You’ll need a referral from your primary care doctor if you want to see a specialist and you have an HMO. You can call and make an appointment with a specialist without a referral if you have a PPO. 


Both HMOs and PPOs require paying a premium. This is the amount of money you pay each month for your insurance. HMOs typically have lower premiums compared to PPOs.


Your health insurance deductible is the amount of money you have to pay to the health care provider before your health insurance coverage starts. Both HMOs and PPOs usually have deductibles, but HMO plans are typically cheaper and may not have any deductible at all. You may have a separate deductible for out-of-network providers with a PPO.


Coinsurance is the percentage of your health care costs that you're responsible for paying out of pocket. It kicks in after you’ve met your deductible. Both HMOs and PPOs can require coinsurance. HMOs typically have lower coinsurance amounts compared to PPOs. 

You may have a low coinsurance for providers who are in the network with a PPO, but you may have to pay more if you choose to go to an out-of-network provider.


Make sure you review the details of your policy so you know what to expect in the way of coinsurance.

Out-of-Pocket Costs

Your out-of-pocket costs with an HMO are predictable and often less than other insurance types if you stay within the network.

Your out-of-pocket costs with a PPO can vary. You’ll typically have to pay more if you go to out-of-network providers. But out-of-network care providers might be able to balance bill you. This means you’d have to pay the difference between the amount the doctor charged and the amount your insurance company paid. 


Money you pay to out-of-network providers may not count toward your plan’s out-of-pocket maximum. You might have to pay much more than you were expecting if you seek out-of-network care.

Out-of-Network Costs 

Out-of-network care isn’t covered with an HMO unless it’s a true medical emergency. You're responsible for paying the bill if you choose to go to a provider outside your network.

Out-of-network benefits are included if you have a PPO. You’re permitted to seek care from any provider, although you might need to pay more for out-of-network providers. 

Filing Claims

You’ll most likely never have to file a medical claim if you have an HMO. Instead, your provider bills your insurance company and your insurer pays the provider directly. You usually won’t have to file claims with a PPO, but you may have to if you visit out-of-network providers.

Which Is Right for You?

HMOs and PPOs are both popular types of health insurance plans. Ask yourself these questions to help you decide which is better for you.

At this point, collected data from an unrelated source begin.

-- ==== Sys2Proof/Laws/State.lean ====
section
/-! SUPPORT. One lemma per field of the state for each state update, so that no proof unfolds an update. -/

namespace Sys2Proof.Machine

/-! ### `setPc` -/

@[simp] theorem State.setPc_config (s : State) (v : Word) :
    (s.setPc v).config = s.config := rfl
@[simp] theorem State.setPc_regs (s : State) (v : Word) :
    (s.setPc v).regs = { s.regs with pc := v } := rfl
@[simp] theorem State.setPc_cpu (s : State) (v : Word) :
    (s.setPc v).cpu = s.cpu := rfl
@[simp] theorem State.setPc_irq (s : State) (v : Word) :
    (s.setPc v).irq = s.irq := rfl
@[simp] theorem State.setPc_mem (s : State) (v : Word) :
    (s.setPc v).mem = s.mem := rfl
@[simp] theorem State.setPc_cart (s : State) (v : Word) :
    (s.setPc v).cart = s.cart := rfl
@[simp] theorem State.setPc_timer (s : State) (v : Word) :
    (s.setPc v).timer = s.timer := rfl
@[simp] theorem State.setPc_joypad (s : State) (v : Word) :
    (s.setPc v).joypad = s.joypad := rfl
@[simp] theorem State.setPc_serial (s : State) (v : Word) :
    (s.setPc v).serial = s.serial := rfl
@[simp] theorem State.setPc_ppu (s : State) (v : Word) :
    (s.setPc v).ppu = s.ppu := rfl
@[simp] theorem State.setPc_dma (s : State) (v : Word) :
    (s.setPc v).dma = s.dma := rfl
@[simp] theorem State.setPc_apu (s : State) (v : Word) :
    (s.setPc v).apu = s.apu := rfl
@[simp] theorem State.setPc_frameAcc (s : State) (v : Word) :
    (s.setPc v).frameAcc = s.frameAcc := rfl
@[simp] theorem State.setPc_frameTotal (s : State) (v : Word) :
    (s.setPc v).frameTotal = s.frameTotal := rfl

/-! ### `setSp` -/

@[simp] theorem State.setSp_config (s : State) (v : Word) :
    (s.setSp v).config = s.config := rfl
@[simp] theorem State.setSp_regs (s : State) (v : Word) :
    (s.setSp v).regs = { s.regs with sp := v } := rfl
@[simp] theorem State.setSp_cpu (s : State) (v : Word) :
    (s.setSp v).cpu = s.cpu := rfl
@[simp] theorem State.setSp_irq (s : State) (v : Word) :
    (s.setSp v).irq = s.irq := rfl
@[simp] theorem State.setSp_mem (s : State) (v : Word) :
    (s.setSp v).mem = s.mem := rfl
@[simp] theorem State.setSp_cart (s : State) (v : Word) :
    (s.setSp v).cart = s.cart := rfl
@[simp] theorem State.setSp_timer (s : State) (v : Word) :
    (s.setSp v).timer = s.timer := rfl
@[simp] theorem State.setSp_joypad (s : State) (v : Word) :
    (s.setSp v).joypad = s.joypad := rfl
@[simp] theorem State.setSp_serial (s : State) (v : Word) :
    (s.setSp v).serial = s.serial := rfl
@[simp] theorem State.setSp_ppu (s : State) (v : Word) :
    (s.setSp v).ppu = s.ppu := rfl
@[simp] theorem State.setSp_dma (s : State) (v : Word) :
    (s.setSp v).dma = s.dma := rfl
@[simp] theorem State.setSp_apu (s : State) (v : Word) :
    (s.setSp v).apu = s.apu := rfl
@[simp] theorem State.setSp_frameAcc (s : State) (v : Word) :
    (s.setSp v).frameAcc = s.frameAcc := rfl
@[simp] theorem State.setSp_frameTotal (s : State) (v : Word) :
    (s.setSp v).frameTotal = s.frameTotal := rfl

/-! ### `setReg8` -/

@[simp] theorem State.setReg8_config (s : State) (k : Reg8) (v : Byte) :
    (s.setReg8 k v).config = s.config := rfl
@[simp] theorem State.setReg8_regs (s : State) (k : Reg8) (v : Byte) :
    (s.setReg8 k v).regs = s.regs.set8 k v := rfl
@[simp] theorem State.setReg8_cpu (s : State) (k : Reg8) (v : Byte) :
    (s.setReg8 k v).cpu = s.cpu := rfl
@[simp] theorem State.setReg8_irq (s : State) (k : Reg8) (v : Byte) :
    (s.setReg8 k v).irq = s.irq := rfl
@[simp] theorem State.setReg8_mem (s : State) (k : Reg8) (v : Byte) :
    (s.setReg8 k v).mem = s.mem := rfl
@[simp] theorem State.setReg8_cart (s : State) (k : Reg8) (v : Byte) :
    (s.setReg8 k v).cart = s.cart := rfl
@[simp] theorem State.setReg8_timer (s : State) (k : Reg8) (v : Byte) :
    (s.setReg8 k v).timer = s.timer := rfl
@[simp] theorem State.setReg8_joypad (s : State) (k : Reg8) (v : Byte) :
    (s.setReg8 k v).joypad = s.joypad := rfl
@[simp] theorem State.setReg8_serial (s : State) (k : Reg8) (v : Byte) :
    (s.setReg8 k v).serial = s.serial := rfl
@[simp] theorem State.setReg8_ppu (s : State) (k : Reg8) (v : Byte) :
    (s.setReg8 k v).ppu = s.ppu := rfl
@[simp] theorem State.setReg8_dma (s : State) (k : Reg8) (v : Byte) :
    (s.setReg8 k v).dma = s.dma := rfl
@[simp] theorem State.setReg8_apu (s : State) (k : Reg8) (v : Byte) :
    (s.setReg8 k v).apu = s.apu := rfl
@[simp] theorem State.setReg8_frameAcc (s : State) (k : Reg8) (v : Byte) :
    (s.setReg8 k v).frameAcc = s.frameAcc := rfl
@[simp] theorem State.setReg8_frameTotal (s : State) (k : Reg8) (v : Byte) :
    (s.setReg8 k v).frameTotal = s.frameTotal := rfl

/-! ### `setReg16` -/

@[simp] theorem State.setReg16_config (s : State) (k : Reg16) (v : Word) :
    (s.setReg16 k v).config = s.config := rfl
@[simp] theorem State.setReg16_regs (s : State) (k : Reg16) (v : Word) :
    (s.setReg16 k v).regs = s.regs.set16 k v := rfl
@[simp] theorem State.setReg16_cpu (s : State) (k : Reg16) (v : Word) :
    (s.setReg16 k v).cpu = s.cpu := rfl
@[simp] theorem State.setReg16_irq (s : State) (k : Reg16) (v : Word) :
    (s.setReg16 k v).irq = s.irq := rfl
@[simp] theorem State.setReg16_mem (s : State) (k : Reg16) (v : Word) :
    (s.setReg16 k v).mem = s.mem := rfl
@[simp] theorem State.setReg16_cart (s : State) (k : Reg16) (v : Word) :
    (s.setReg16 k v).cart = s.cart := rfl
@[simp] theorem State.setReg16_timer (s : State) (k : Reg16) (v : Word) :
    (s.setReg16 k v).timer = s.timer := rfl
@[simp] theorem State.setReg16_joypad (s : State) (k : Reg16) (v : Word) :
    (s.setReg16 k v).joypad = s.joypad := rfl
@[simp] theorem State.setReg16_serial (s : State) (k : Reg16) (v : Word) :
    (s.setReg16 k v).serial = s.serial := rfl
@[simp] theorem State.setReg16_ppu (s : State) (k : Reg16) (v : Word) :
    (s.setReg16 k v).ppu = s.ppu := rfl
@[simp] theorem State.setReg16_dma (s : State) (k : Reg16) (v : Word) :
    (s.setReg16 k v).dma = s.dma := rfl
@[simp] theorem State.setReg16_apu (s : State) (k : Reg16) (v : Word) :
    (s.setReg16 k v).apu = s.apu := rfl
@[simp] theorem State.setReg16_frameAcc (s : State) (k : Reg16) (v : Word) :
    (s.setReg16 k v).frameAcc = s.frameAcc := rfl
@[simp] theorem State.setReg16_frameTotal (s : State) (k : Reg16) (v : Word) :
    (s.setReg16 k v).frameTotal = s.frameTotal := rfl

  • Do I need to keep my monthly costs low? An HMO might be better if you do.
  • Do I already have a doctor I prefer to keep seeing? If so, you’ll want to check and see if this doctor is in your network. A PPO might be the better choice if they're not.
  • Am I a traveler? A PPO will provide greater flexibility if you frequently travel and leave your network’s area.
  • Do I want a primary care doctor to help manage my health care needs? An HMO is the better choice if your answer is yes.
  • Do I mind having to wait to get a referral before I see specialists? You might prefer the freedom of a PPO if you don’t want to wait.

An HMO and a PPO are both solid options, but only you can decide which is right for you.

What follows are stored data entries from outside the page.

/-- R92: the last `k` bytes of OAM after their copies: byte `i` is what a read of its source gave before them. -/
theorem State.oamDma_mem_copied (s : State) (v : Byte) {k i : Nat} (hk : k ≤ 160) (lo : 160 - k ≤ i) (hi : i < 160) :
    (State.oamDma s v k).mem.read (0xFE00 + i) = s.read (wordOf v (BitVec.ofNat 8 i)) := by
  induction k generalizing s with
  | zero => omega
  | succ k ih =>
    unfold State.oamDma
    by_cases newest : i = 159 - k
    · rw [State.oamDma_mem_other _ v (.inl (by omega)), State.store_mem, newest, Memory.read_write_same]
    · rw [ih _ (by omega) (by omega)]
      exact s.read_store_other _ (dmaSource_ne hi (by omega) newest)

theorem State.write_dma (s : State) (v : Byte) : s.write 0xFF46 v = State.oamDma { s with dma := v } v 160 := rfl

/-- Settles O44: the copy's frame, its 160 bytes and the bytes it leaves alone. -/
theorem oamDma : Obligations.OamDma := by
  intro s v
  rw [State.write_dma]
  have frame := State.oamDma_eq { s with dma := v } v 160
  refine ⟨by rw [frame], frame, fun i hi => ?_, fun n outside => ?_⟩
  · have target : (BitVec.ofNat 16 (0xFE00 + i)).toNat = 0xFE00 + i := by
      rw [BitVec.toNat_ofNat]
      omega
    have source : BitVec.ofNat 16 (v.toNat * 256 + i) = wordOf v (BitVec.ofNat 8 i) := by
      apply BitVec.eq_of_toNat_eq
      rw [dmaSource_toNat v hi, BitVec.toNat_ofNat]
      omega
    have oam : regionOf (BitVec.ofNat 16 (0xFE00 + i)) = .oam :=
      regionOf_eq .oam (by simp only [Region.bounds]; omega) (by simp only [Region.bounds]; omega)
    rw [State.read_mem (.inr (.inr (.inl oam))), target, source]
    exact State.oamDma_mem_copied _ v (by omega) (by omega) hi
  · exact State.oamDma_mem_other _ v (by omega)

end Sys2Proof.Machine
end

section
/-! PROOFS. The cartridge on the bus: what the external-RAM window shows, what a write leaves of the cartridge, and that
every step keeps it legal (R73, R75, R106 to R131). -/

namespace Sys2Proof.Machine

/-! ### The external-RAM window -/

/-- What the external-RAM window shows: nothing, one bank of the RAM, MBC2's nibbles, or an RTC register (R106, R112,
R115, R116, R123, R128). -/
inductive Cart.Window (k : Cart) : Prop where
  | closed (h : ∀ a, k.ramTarget a = .none)
  | bank (base : Nat) (controller : ∀ r, k.mbc ≠ .mbc2 r) (fits : base + 0x2000 ≤ k.extRamSize)
      (h : ∀ a, k.ramTarget a = .byte (base + (a - 0xA000)))
  | nibbles (r : Mbc2) (controller : k.mbc = .mbc2 r)
      (h : ∀ a, k.ramTarget a = if a < 0xA200 then .nibble (a - 0xA000) else .none)
  | clock (r : Mbc3) (controller : k.mbc = .mbc3 r) (h : ∀ a, k.ramTarget a = .rtc r.select)

/-- R105, R112: a banked window shows a bank inside the RAM, or nothing where there is no RAM. -/
theorem Cart.window_of_bankedRam {k : Cart} {n : Nat} (controller : ∀ r, k.mbc ≠ .mbc2 r)
    (h : ∀ a, k.ramTarget a = k.bankedRam n a) : k.Window := by
  by_cases none : k.ramBanks = 0
  · exact .closed fun a => by rw [h, Cart.bankedRam, if_pos none]
  · have inside : n % k.ramBanks < k.ramBanks := Nat.mod_lt _ (Nat.pos_of_ne_zero none)
    have size : k.extRamSize = k.ramBanks * 0x2000 := by
      unfold Cart.extRamSize
      split
      next r mbc2 => exact absurd mbc2 (controller r)
      next => rfl
    exact .bank (n % k.ramBanks * 0x2000) controller (by omega) fun a => by rw [h, Cart.bankedRam, if_neg none]

theorem Cart.window (k : Cart) : k.Window := by
  cases mbc : k.mbc with
  | noMbc => exact .closed fun a => by simp only [Cart.ramTarget, mbc]
  | mbc1 r =>
    by_cases on : r.ramEnable = true
    · exact Cart.window_of_bankedRam (by simp [mbc]) fun a => by simp only [Cart.ramTarget, mbc, if_pos on]; rfl
    · exact .closed fun a => by simp only [Cart.ramTarget, mbc, if_neg on]
  | mbc2 r =>
    by_cases on : r.ramEnable = true
    · exact .nibbles r mbc fun a => by simp only [Cart.ramTarget, mbc, on, true_and]
    · exact .closed fun a => by simp only [Cart.ramTarget, mbc, if_neg fun h : _ ∧ _ => on h.1]
  | mbc3 r =>
    by_cases on : r.ramEnable = true
    · by_cases bank : r.select.toNat < 4
      · exact Cart.window_of_bankedRam (by simp [mbc]) fun a => by
          simp only [Cart.ramTarget, mbc, if_pos on, if_pos bank]; rfl
      · by_cases rtc : 0x08 ≤ r.select.toNat ∧ r.select.toNat ≤ 0x0C
        · exact .clock r mbc fun a => by simp only [Cart.ramTarget, mbc, if_pos on, if_neg bank, if_pos rtc]
        · exact .closed fun a => by simp only [Cart.ramTarget, mbc, if_pos on, if_neg bank, if_neg rtc]
    · exact .closed fun a => by simp only [Cart.ramTarget, mbc, if_neg on]
  | mbc5 r =>
    by_cases on : r.ramEnable = true
    · exact Cart.window_of_bankedRam (by simp [mbc]) fun a => by simp only [Cart.ramTarget, mbc, if_pos on]; rfl
    · exact .closed fun a => by simp only [Cart.ramTarget, mbc, if_neg on]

Frequently Asked Questions (FAQs)

How do I know if I have a PPO or an HMO?

Review your health insurance policy to see if it explains which type of plan you have. You likely have an HMO if you have a primary care provider that you’re required to go to before seeking other care. Otherwise, it could be a PPO or a different type of insurance plan.

What is a dental HMO?

A dental HMO (DHMO) requires that you pick a primary dental facility to oversee your oral health. This type of plan often costs less than other types of dental insurance. DHMOs tend to focus on preventive care through a variety of means, including encouraging you to make regular trips to the dentist.